Releases: cako/curvelets
Releases · cako/curvelets
v1.1
What's Changed
🎉 New Features
PyTorch UDCT API Refactor & MNIST Example
- Simplified UDCT Construction - The PyTorch
UDCTclass now uses simplified construction vianum_scalesandwedges_per_directionparameters, with optionalangular_wedges_config. Window overlap is now auto-computed, and parameter/window initialization has been refactored for better usability. - Tensor Migration Support - Added
UDCT.apply_to_tensorsandUDCTModule._applymethods, enabling proper tensor migration so.to(),.half(),.float(), and.double()methods now correctly propagate to internal windows and ratios. - New MNIST Classification Example - Added
examples/plot_10_udct_mnist.py, a complete MNIST classifier usingUDCTModuleas a feature extractor.
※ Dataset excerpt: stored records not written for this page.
/-- `read(fd, buf, len)` (R464). A host read gives at most `len` bytes (R481). -/
def sysRead (a1 a2 a3 : Word) (s : State) : Result :=
  match s.slot a1 with
  | .free => .next (s.fail .einval)
  | .pipeWr _ => .next (s.fail .ebadf)
  | .host h =>
    if s.checkRange a2 a3.toNat .write then
      s.withHost (.read h a3.toNat) fun r t =>
        let b := r.data.take a3.toNat
        (t.copyOut a2 b).complete (BitVec.ofNat 32 b.length)
    else .next (s.fail .efault)
  | .pipeRd p =>
    if s.checkRange a2 a3.toNat .write then .next (s.readPipe p a1.toNat a2 a3.toNat)
    else .next (s.fail .efault)

/-- `write` to a pipe's writer end: all or nothing (R465). -/
def State.writePipe (s : State) (p : Nat) (b : List Byte) : State :=
  let x := s.pipe p
  if !x.rdOpen then s.fail .epipe
  else if s.cfg.pipeCap < x.buf.length + b.length then s.fail .efbig
  else
    let t := s.putPipe p { x with buf := x.buf ++ b }
    let t :=
      if x.buf.isEmpty && !b.isEmpty then
        match readerFd p s.fds 0 with
        | some fd => t.notify (.pipeNonEmpty fd)
        | none => t
      else t
    t.complete (BitVec.ofNat 32 b.length)

/-- `write(fd, buf, len)` (R465). A host write takes at most `len` bytes (R481). -/
def sysWrite (a1 a2 a3 : Word) (s : State) : Result :=
  match s.slot a1 with
  | .free => .next (s.fail .einval)
  | .pipeRd _ => .next (s.fail .ebadf)
  | .host h =>
    if s.checkRange a2 a3.toNat .read then
      s.withHost (.write h (s.copyIn a2 a3.toNat)) fun r t =>
        t.complete (BitVec.ofNat 32 (min r.value.toNat a3.toNat))
    else .next (s.fail .efault)
  | .pipeWr p =>
    if s.checkRange a2 a3.toNat .read then .next (s.writePipe p (s.copyIn a2 a3.toNat))
    else .next (s.fail .efault)

/-- `lseek(fd, offset, whence)` (R466): one signed 32-bit offset. -/
def sysLseek (a1 a2 a3 : Word) (s : State) : Result :=
  match s.slot a1 with
  | .free => .next (s.fail .einval)
  | .pipeRd _ => .next (s.fail .espipe)
  | .pipeWr _ => .next (s.fail .espipe)
  | .host h =>
    if a3.toNat ≤ 2 then
      s.withHost (.lseek h a2.toInt a3.toNat) fun r t => t.complete (BitVec.ofInt 32 r.value)
    else .next (s.fail .einval)

/-- `unlink(path)` (R467). -/
def sysUnlink (a1 : Word) (s : State) : Result :=
  match s.copyInString a1 with
  | .error e => .next (s.fail e)
  | .ok p => s.withHost (.unlink (hostPath s.cfg p)) fun _ t => t.complete 0#32

/-- `rename(old, new)` (R468): the first failure is reported. -/
def sysRename (a1 a2 : Word) (s : State) : Result :=
  match s.copyInString a1 with
  | .error e => .next (s.fail e)
  | .ok p =>
    match s.copyInString a2 with
    | .error e => .next (s.fail e)
    | .ok q =>
      s.withHost (.rename (hostPath s.cfg p) (hostPath s.cfg q)) fun _ t => t.complete 0#32

/-- Finish a stat call: the record to target memory, and 0 (R469). -/
def State.statDone (s : State) (va : Word) (r : HostReply) : State :=
  (s.copyOut va (serializeStat s.cfg r.stat)).complete 0#32

/-- `stat(path, buf)` (R469). -/
def sysStat (a1 a2 : Word) (s : State) : Result :=
  match s.copyInString a1 with
  | .error e => .next (s.fail e)
  | .ok p =>
    if s.checkRange a2 (statSize s.cfg) .write then
      s.withHost (.stat (hostPath s.cfg p)) fun r t => t.statDone a2 r
    else .next (s.fail .efault)

/-- `fstat(fd, buf)` (R470). -/
def sysFstat (a1 a2 : Word) (s : State) : Result :=
  match s.slot a1 with
  | .free => .next (s.fail .einval)
  | .pipeRd _ => .next (s.fail .einval)
  | .pipeWr _ => .next (s.fail .einval)
  | .host h =>
    if s.checkRange a2 (statSize s.cfg) .write then
      s.withHost (.fstat h) fun r t => t.statDone a2 r
    else .next (s.fail .efault)

/-- `lstat(path, buf)` (R471). -/
def sysLstat (a1 a2 : Word) (s : State) : Result :=
  match s.copyInString a1 with
  | .error e => .next (s.fail e)
  | .ok p =>
    if s.checkRange a2 (statSize s.cfg) .write then
      s.withHost (.lstat (hostPath s.cfg p)) fun r t => t.statDone a2 r
    else .next (s.fail .efault)

/-- `truncate(path, length)` (R472). -/
def sysTruncate (a1 a2 : Word) (s : State) : Result :=
  match s.copyInString a1 with
  | .error e => .next (s.fail e)
  | .ok p => s.withHost (.truncate (hostPath s.cfg p) a2.toInt) fun _ t => t.complete 0#32

/-- `ftruncate(fd, length)` (R473). -/
def sysFtruncate (a1 a2 : Word) (s : State) : Result :=
  match s.slot a1 with
  | .free => .next (s.fail .einval)
  | .pipeRd _ => .next (s.fail .einval)
  | .pipeWr _ => .next (s.fail .einval)
  | .host h => s.withHost (.ftruncate h a2.toInt) fun _ t => t.complete 0#32

/-- A new pipe in the two lowest free slots, its fds written to target memory (R474). -/
def State.newPipe (s : State) (rd wr : Nat) (va : Word) : State :=
  let p := s.nextPipe
  let t := (s.setSlot rd (.pipeRd p)).setSlot wr (.pipeWr p)
  let t := { t with pipes := t.pipes ++ [(p, Pipe.mk [] true true)], nextPipe := p + 1 }
  (t.copyOut va (enc32 s.cfg.endian rd ++ enc32 s.cfg.endian wr)).complete 0#32

/-- `pipe(ptr)` (R474). The host's `pipe` is not called (90_conflicts.md C2). -/
def sysPipe (a1 : Word) (s : State) : Result :=
  if s.checkRange a1 8 .write then
    match lowestFree s.fds 0 with
    | none => .next (s.fail .emfile)
    | some rd =>
      match lowestFree (s.fds.drop (rd + 1)) (rd + 1) with
      | none => .next (s.fail .emfile)
      | some wr => .next (s.newPipe rd wr a1)
  else .next (s.fail .efault)

/-- `time(ptr)` (R475). -/
def sysTime (a1 : Word) (s : State) : Result :=
  if a1 ≠ 0#32 ∧ s.checkRange a1 4 .write = false then .next (s.fail .efault)
  else
    s.withHost .time fun r t =>
      let v := BitVec.ofInt 32 r.value
      (if a1 = 0#32 then t else t.copyOut a1 (enc32 t.cfg.endian v.toNat)).complete v

/-- The rule of a call, with its arguments (R456). -/
def runSyscall (c : Syscall) (a1 a2 a3 : Word) (s : State) : Result :=
  match c with
  | .exit => sysExit a1 s
  | .open_ => sysOpen a1 a2 a3 s
  | .close => sysClose a1 s
  | .read => sysRead a1 a2 a3 s
  | .write => sysWrite a1 a2 a3 s
  | .lseek => sysLseek a1 a2 a3 s
  | .unlink => sysUnlink a1 s
  | .rename => sysRename a1 a2 s
  | .stat => sysStat a1 a2 s
  | .fstat => sysFstat a1 a2 s
  | .lstat => sysLstat a1 a2 s
  | .truncate => sysTruncate a1 a2 s
  | .ftruncate => sysFtruncate a1 a2 s
  | .pipe => sysPipe a1 s
  | .time => sysTime a1 s

/-- `Bridge()` (R450): the call number in `r0`, the arguments in `r1` to `r3`; no RT call uses `r4`
(R451). -/
def bridge (s : State) : Result :=
  match tableLookup s.cfg.syscallMap (s.readReg 0#4) with
  | none => .next (s.fail .enosys)
  | some c => runSyscall c (s.readReg 1#4) (s.readReg 2#4) (s.readReg 3#4) s

end Sys2Proof.Machine
end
The example includes:- Training and test loss/accuracy curves
- t-SNE visualization of curvelet features
- Misclassification analysis with worst-case examples
- Demonstrates how curvelet coefficients can replace traditional convolutional layers
- Modernized Autograd Bridge - Updated
_UDCTFunctionto usesetup_contextfor modern PyTorch compatibility and enabled functorchvmapcompatibility for efficient batch processing. - Enhanced Type System - Introduced
_from_sparsehelper to densify windows, updated typing to includeMUDCTCoefficients, and preserved monogenic placeholders (NotImplemented in torch).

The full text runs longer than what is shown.